Among the records below, find the line that has "c).packets = s.packets := rfl"; from there, give the lines again exactly, and stop after the line that has "c).parked = s.parked := rfl".

BEGIN

-- ==== Sys2Proof/Laws/State.lean ====
section
/-! SUPPORT. What each update of the state leaves as it was, field by field, and what the accessors read after it. -/

namespace Sys2Proof.Machine


/-! ## setCtx -/

@[simp] theorem setCtx_clock (s : State) (k : Nat) (c : Ctx) : (setCtx s k c).clock = s.clock := rfl
@[simp] theorem setCtx_agenda (s : State) (k : Nat) (c : Ctx) : (setCtx s k c).agenda = s.agenda := rfl
@[simp] theorem setCtx_cur (s : State) (k : Nat) (c : Ctx) : (setCtx s k c).cur = s.cur := rfl
@[simp] theorem setCtx_nextId (s : State) (k : Nat) (c : Ctx) : (setCtx s k c).nextId = s.nextId := rfl
@[simp] theorem setCtx_free (s : State) (k : Nat) (c : Ctx) : (setCtx s k c).free = s.free := rfl
@[simp] theorem setCtx_mem (s : State) (k : Nat) (c : Ctx) : (setCtx s k c).mem = s.mem := rfl
@[simp] theorem setCtx_full (s : State) (k : Nat) (c : Ctx) : (setCtx s k c).full = s.full := rfl
@[simp] theorem setCtx_bad (s : State) (k : Nat) (c : Ctx) : (setCtx s k c).bad = s.bad := rfl
@[simp] theorem setCtx_cores (s : State) (k : Nat) (c : Ctx) : (setCtx s k c).cores = s.cores := rfl
@[simp] theorem setCtx_tiles (s : State) (k : Nat) (c : Ctx) : (setCtx s k c).tiles = s.tiles := rfl
@[simp] theorem setCtx_jobs (s : State) (k : Nat) (c : Ctx) : (setCtx s k c).jobs = s.jobs := rfl
@[simp] theorem setCtx_reqs (s : State) (k : Nat) (c : Ctx) : (setCtx s k c).reqs = s.reqs := rfl
@[simp] theorem setCtx_copies (s : State) (k : Nat) (c : Ctx) : (setCtx s k c).copies = s.copies := rfl
@[simp] theorem setCtx_hostCopies (s : State) (k : Nat) (c : Ctx) : (setCtx s k c).hostCopies = s.hostCopies := rfl
@[simp] theorem setCtx_handovers (s : State) (k : Nat) (c : Ctx) : (setCtx s k c).handovers = s.handovers := rfl
@[simp] theorem setCtx_portB (s : State) (k : Nat) (c : Ctx) : (setCtx s k c).portB = s.portB := rfl
@[simp] theorem setCtx_routes (s : State) (k : Nat) (c : Ctx) : (setCtx s k c).routes = s.routes := rfl
@[simp] theorem setCtx_lines (s : State) (k : Nat) (c : Ctx) : (setCtx s k c).lines = s.lines := rfl
@[simp] theorem setCtx_writeQueue (s : State) (k : Nat) (c : Ctx) : (setCtx s k c).writeQueue = s.writeQueue := rfl
@[simp] theorem setCtx_messages (s : State) (k : Nat) (c : Ctx) : (setCtx s k c).messages = s.messages := rfl
@[simp] theorem setCtx_launches (s : State) (k : Nat) (c : Ctx) : (setCtx s k c).launches = s.launches := rfl
@[simp] theorem setCtx_ghosts (s : State) (k : Nat) (c : Ctx) : (setCtx s k c).ghosts = s.ghosts := rfl
@[simp] theorem setCtx_prefetches (s : State) (k : Nat) (c : Ctx) : (setCtx s k c).prefetches = s.prefetches := rfl
@[simp] theorem setCtx_updates (s : State) (k : Nat) (c : Ctx) : (setCtx s k c).updates = s.updates := rfl
@[simp] theorem setCtx_queues (s : State) (k : Nat) (c : Ctx) : (setCtx s k c).queues = s.queues := rfl
@[simp] theorem setCtx_images (s : State) (k : Nat) (c : Ctx) : (setCtx s k c).images = s.images := rfl
@[simp] theorem setCtx_nextImage (s : State) (k : Nat) (c : Ctx) : (setCtx s k c).nextImage = s.nextImage := rfl
@[simp] theorem setCtx_nextJob (s : State) (k : Nat) (c : Ctx) : (setCtx s k c).nextJob = s.nextJob := rfl
@[simp] theorem setCtx_completions (s : State) (k : Nat) (c : Ctx) : (setCtx s k c).completions = s.completions := rfl
@[simp] theorem setCtx_hostMap (s : State) (k : Nat) (c : Ctx) : (setCtx s k c).hostMap = s.hostMap := rfl
@[simp] theorem setCtx_packets (s : State) (k : Nat) (c : Ctx) : (setCtx s k c).packets = s.packets := rfl
@[simp] theorem setCtx_reads (s : State) (k : Nat) (c : Ctx) : (setCtx s k c).reads = s.reads := rfl
@[simp] theorem setCtx_answers (s : State) (k : Nat) (c : Ctx) : (setCtx s k c).answers = s.answers := rfl
@[simp] theorem setCtx_writes (s : State) (k : Nat) (c : Ctx) : (setCtx s k c).writes = s.writes := rfl
@[simp] theorem setCtx_routeSeq (s : State) (k : Nat) (c : Ctx) : (setCtx s k c).routeSeq = s.routeSeq := rfl
@[simp] theorem setCtx_columns (s : State) (k : Nat) (c : Ctx) : (setCtx s k c).columns = s.columns := rfl
@[simp] theorem setCtx_links (s : State) (k : Nat) (c : Ctx) : (setCtx s k c).links = s.links := rfl
@[simp] theorem setCtx_endToEnd (s : State) (k : Nat) (c : Ctx) : (setCtx s k c).endToEnd = s.endToEnd := rfl
@[simp] theorem setCtx_early (s : State) (k : Nat) (c : Ctx) : (setCtx s k c).early = s.early := rfl
@[simp] theorem setCtx_bulk (s : State) (k : Nat) (c : Ctx) : (setCtx s k c).bulk = s.bulk := rfl
@[simp] theorem setCtx_coming (s : State) (k : Nat) (c : Ctx) : (setCtx s k c).coming = s.coming := rfl
@[simp] theorem setCtx_inbox (s : State) (k : Nat) (c : Ctx) : (setCtx s k c).inbox = s.inbox := rfl
@[simp] theorem setCtx_parked (s : State) (k : Nat) (c : Ctx) : (setCtx s k c).parked = s.parked := rfl
@[simp] theorem setCtx_poolTrained (s : State) (k : Nat) (c : Ctx) : (setCtx s k c).poolTrained = s.poolTrained := rfl
@[simp] theorem setCtx_tolerance (s : State) (k : Nat) (c : Ctx) : (setCtx s k c).tolerance = s.tolerance := rfl
@[simp] theorem setCtx_driverFeatures (s : State) (k : Nat) (c : Ctx) : (setCtx s k c).driverFeatures = s.driverFeatures := rfl
@[simp] theorem setCtx_featuresOk (s : State) (k : Nat) (c : Ctx) : (setCtx s k c).featuresOk = s.featuresOk := rfl
@[simp] theorem setCtx_transport (s : State) (k : Nat) (c : Ctx) : (setCtx s k c).transport = s.transport := rfl
@[simp] theorem setCtx_pinRefused (s : State) (k : Nat) (c : Ctx) : (setCtx s k c).pinRefused = s.pinRefused := rfl
@[simp] theorem setCtx_generation (s : State) (k : Nat) (c : Ctx) : (setCtx s k c).generation = s.generation := rfl
@[simp] theorem setCtx_health (s : State) (k : Nat) (c : Ctx) : (setCtx s k c).health = s.health := rfl
@[simp] theorem setCtx_layersOff (s : State) (k : Nat) (c : Ctx) : (setCtx s k c).layersOff = s.layersOff := rfl
@[simp] theorem setCtx_layersGated (s : State) (k : Nat) (c : Ctx) : (setCtx s k c).layersGated = s.layersGated := rfl
@[simp] theorem setCtx_stacksAsleep (s : State) (k : Nat) (c : Ctx) : (setCtx s k c).stacksAsleep = s.stacksAsleep := rfl
@[simp] theorem setCtx_diesOff (s : State) (k : Nat) (c : Ctx) : (setCtx s k c).diesOff = s.diesOff := rfl
@[simp] theorem setCtx_idle (s : State) (k : Nat) (c : Ctx) : (setCtx s k c).idle = s.idle := rfl
@[simp] theorem setCtx_log (s : State) (k : Nat) (c : Ctx) : (setCtx s k c).log = s.log := rfl

/-! ## onCtx -/

@[simp] theorem onCtx_clock (s : State) (k : Nat) (f : Ctx → Ctx) : (onCtx s k f).clock = s.clock := rfl
@[simp] theorem onCtx_agenda (s : State) (k : Nat) (f : Ctx → Ctx) : (onCtx s k f).agenda = s.agenda := rfl
@[simp] theorem onCtx_cur (s : State) (k : Nat) (f : Ctx → Ctx) : (onCtx s k f).cur = s.cur := rfl
@[simp] theorem onCtx_nextId (s : State) (k : Nat) (f : Ctx → Ctx) : (onCtx s k f).nextId = s.nextId := rfl
@[simp] theorem onCtx_free (s : State) (k : Nat) (f : Ctx → Ctx) : (onCtx s k f).free = s.free := rfl
@[simp] theorem onCtx_mem (s : State) (k : Nat) (f : Ctx → Ctx) : (onCtx s k f).mem = s.mem := rfl
@[simp] theorem onCtx_full (s : State) (k : Nat) (f : Ctx → Ctx) : (onCtx s k f).full = s.full := rfl
@[simp] theorem onCtx_bad (s : State) (k : Nat) (f : Ctx → Ctx) : (onCtx s k f).bad = s.bad := rfl
@[simp] theorem onCtx_cores (s : State) (k : Nat) (f : Ctx → Ctx) : (onCtx s k f).cores = s.cores := rfl
@[simp] theorem onCtx_tiles (s : State) (k : Nat) (f : Ctx → Ctx) : (onCtx s k f).tiles = s.tiles := rfl
@[simp] theorem onCtx_jobs (s : State) (k : Nat) (f : Ctx → Ctx) : (onCtx s k f).jobs = s.jobs := rfl
@[simp] theorem onCtx_reqs (s : State) (k : Nat) (f : Ctx → Ctx) : (onCtx s k f).reqs = s.reqs := rfl
@[simp] theorem onCtx_copies (s : State) (k : Nat) (f : Ctx → Ctx) : (onCtx s k f).copies = s.copies := rfl
@[simp] theorem onCtx_hostCopies (s : State) (k : Nat) (f : Ctx → Ctx) : (onCtx s k f).hostCopies = s.hostCopies := rfl
@[simp] theorem onCtx_handovers (s : State) (k : Nat) (f : Ctx → Ctx) : (onCtx s k f).handovers = s.handovers := rfl
@[simp] theorem onCtx_portB (s : State) (k : Nat) (f : Ctx → Ctx) : (onCtx s k f).portB = s.portB := rfl
@[simp] theorem onCtx_routes (s : State) (k : Nat) (f : Ctx → Ctx) : (onCtx s k f).routes = s.routes := rfl
@[simp] theorem onCtx_lines (s : State) (k : Nat) (f : Ctx → Ctx) : (onCtx s k f).lines = s.lines := rfl
@[simp] theorem onCtx_writeQueue (s : State) (k : Nat) (f : Ctx → Ctx) : (onCtx s k f).writeQueue = s.writeQueue := rfl
@[simp] theorem onCtx_messages (s : State) (k : Nat) (f : Ctx → Ctx) : (onCtx s k f).messages = s.messages := rfl
@[simp] theorem onCtx_launches (s : State) (k : Nat) (f : Ctx → Ctx) : (onCtx s k f).launches = s.launches := rfl
@[simp] theorem onCtx_ghosts (s : State) (k : Nat) (f : Ctx → Ctx) : (onCtx s k f).ghosts = s.ghosts := rfl
@[simp] theorem onCtx_prefetches (s : State) (k : Nat) (f : Ctx → Ctx) : (onCtx s k f).prefetches = s.prefetches := rfl
@[simp] theorem onCtx_updates (s : State) (k : Nat) (f : Ctx → Ctx) : (onCtx s k f).updates = s.updates := rfl
@[simp] theorem onCtx_queues (s : State) (k : Nat) (f : Ctx → Ctx) : (onCtx s k f).queues = s.queues := rfl
@[simp] theorem onCtx_images (s : State) (k : Nat) (f : Ctx → Ctx) : (onCtx s k f).images = s.images := rfl
@[simp] theorem onCtx_nextImage (s : State) (k : Nat) (f : Ctx → Ctx) : (onCtx s k f).nextImage = s.nextImage := rfl
@[simp] theorem onCtx_nextJob (s : State) (k : Nat) (f : Ctx → Ctx) : (onCtx s k f).nextJob = s.nextJob := rfl
@[simp] theorem onCtx_completions (s : State) (k : Nat) (f : Ctx → Ctx) : (onCtx s k f).completions = s.completions := rfl
@[simp] theorem onCtx_hostMap (s : State) (k : Nat) (f : Ctx → Ctx) : (onCtx s k f).hostMap = s.hostMap := rfl
@[simp] theorem onCtx_packets (s : State) (k : Nat) (f : Ctx → Ctx) : (onCtx s k f).packets = s.packets := rfl
@[simp] theorem onCtx_reads (s : State) (k : Nat) (f : Ctx → Ctx) : (onCtx s k f).reads = s.reads := rfl
@[simp] theorem onCtx_answers (s : State) (k : Nat) (f : Ctx → Ctx) : (onCtx s k f).answers = s.answers := rfl
@[simp] theorem onCtx_writes (s : State) (k : Nat) (f : Ctx → Ctx) : (onCtx s k f).writes = s.writes := rfl
@[simp] theorem onCtx_routeSeq (s : State) (k : Nat) (f : Ctx → Ctx) : (onCtx s k f).routeSeq = s.routeSeq := rfl
@[simp] theorem onCtx_columns (s : State) (k : Nat) (f : Ctx → Ctx) : (onCtx s k f).columns = s.columns := rfl
@[simp] theorem onCtx_links (s : State) (k : Nat) (f : Ctx → Ctx) : (onCtx s k f).links = s.links := rfl
@[simp] theorem onCtx_endToEnd (s : State) (k : Nat) (f : Ctx → Ctx) : (onCtx s k f).endToEnd = s.endToEnd := rfl
@[simp] theorem onCtx_early (s : State) (k : Nat) (f : Ctx → Ctx) : (onCtx s k f).early = s.early := rfl
@[simp] theorem onCtx_bulk (s : State) (k : Nat) (f : Ctx → Ctx) : (onCtx s k f).bulk = s.bulk := rfl
@[simp] theorem onCtx_coming (s : State) (k : Nat) (f : Ctx → Ctx) : (onCtx s k f).coming = s.coming := rfl
@[simp] theorem onCtx_inbox (s : State) (k : Nat) (f : Ctx → Ctx) : (onCtx s k f).inbox = s.inbox := rfl
@[simp] theorem onCtx_parked (s : State) (k : Nat) (f : Ctx → Ctx) : (onCtx s k f).parked = s.parked := rfl
@[simp] theorem onCtx_poolTrained (s : State) (k : Nat) (f : Ctx → Ctx) : (onCtx s k f).poolTrained = s.poolTrained := rfl
@[simp] theorem onCtx_tolerance (s : State) (k : Nat) (f : Ctx → Ctx) : (onCtx s k f).tolerance = s.tolerance := rfl
@[simp] theorem onCtx_driverFeatures (s : State) (k : Nat) (f : Ctx → Ctx) : (onCtx s k f).driverFeatures = s.driverFeatures := rfl
@[simp] theorem onCtx_featuresOk (s : State) (k : Nat) (f : Ctx → Ctx) : (onCtx s k f).featuresOk = s.featuresOk := rfl
@[simp] theorem onCtx_transport (s : State) (k : Nat) (f : Ctx → Ctx) : (onCtx s k f).transport = s.transport := rfl
@[simp] theorem onCtx_pinRefused (s : State) (k : Nat) (f : Ctx → Ctx) : (onCtx s k f).pinRefused = s.pinRefused := rfl
@[simp] theorem onCtx_generation (s : State) (k : Nat) (f : Ctx → Ctx) : (onCtx s k f).generation = s.generation := rfl
@[simp] theorem onCtx_health (s : State) (k : Nat) (f : Ctx → Ctx) : (onCtx s k f).health = s.health := rfl
@[simp] theorem onCtx_layersOff (s : State) (k : Nat) (f : Ctx → Ctx) : (onCtx s k f).layersOff = s.layersOff := rfl
@[simp] theorem onCtx_layersGated (s : State) (k : Nat) (f : Ctx → Ctx) : (onCtx s k f).layersGated = s.layersGated := rfl
@[simp] theorem onCtx_stacksAsleep (s : State) (k : Nat) (f : Ctx → Ctx) : (onCtx s k f).stacksAsleep = s.stacksAsleep := rfl
@[simp] theorem onCtx_diesOff (s : State) (k : Nat) (f : Ctx → Ctx) : (onCtx s k f).diesOff = s.diesOff := rfl
@[simp] theorem onCtx_idle (s : State) (k : Nat) (f : Ctx → Ctx) : (onCtx s k f).idle = s.idle := rfl
@[simp] theorem onCtx_log (s : State) (k : Nat) (f : Ctx → Ctx) : (onCtx s k f).log = s.log := rfl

END

→ **RESULT**:
@[simp] theorem setCtx_packets (s : State) (k : Nat) (c : Ctx) : (setCtx s k c).packets = s.packets := rfl
@[simp] theorem setCtx_reads (s : State) (k : Nat) (c : Ctx) : (setCtx s k c).reads = s.reads := rfl
@[simp] theorem setCtx_answers (s : State) (k : Nat) (c : Ctx) : (setCtx s k c).answers = s.answers := rfl
@[simp] theorem setCtx_writes (s : State) (k : Nat) (c : Ctx) : (setCtx s k c).writes = s.writes := rfl
@[simp] theorem setCtx_routeSeq (s : State) (k : Nat) (c : Ctx) : (setCtx s k c).routeSeq = s.routeSeq := rfl
@[simp] theorem setCtx_columns (s : State) (k : Nat) (c : Ctx) : (setCtx s k c).columns = s.columns := rfl
@[simp] theorem setCtx_links (s : State) (k : Nat) (c : Ctx) : (setCtx s k c).links = s.links := rfl
@[simp] theorem setCtx_endToEnd (s : State) (k : Nat) (c : Ctx) : (setCtx s k c).endToEnd = s.endToEnd := rfl
@[simp] theorem setCtx_early (s : State) (k : Nat) (c : Ctx) : (setCtx s k c).early = s.early := rfl
@[simp] theorem setCtx_bulk (s : State) (k : Nat) (c : Ctx) : (setCtx s k c).bulk = s.bulk := rfl
@[simp] theorem setCtx_coming (s : State) (k : Nat) (c : Ctx) : (setCtx s k c).coming = s.coming := rfl
@[simp] theorem setCtx_inbox (s : State) (k : Nat) (c : Ctx) : (setCtx s k c).inbox = s.inbox := rfl
@[simp] theorem setCtx_parked (s : State) (k : Nat) (c : Ctx) : (setCtx s k c).parked = s.parked := rfl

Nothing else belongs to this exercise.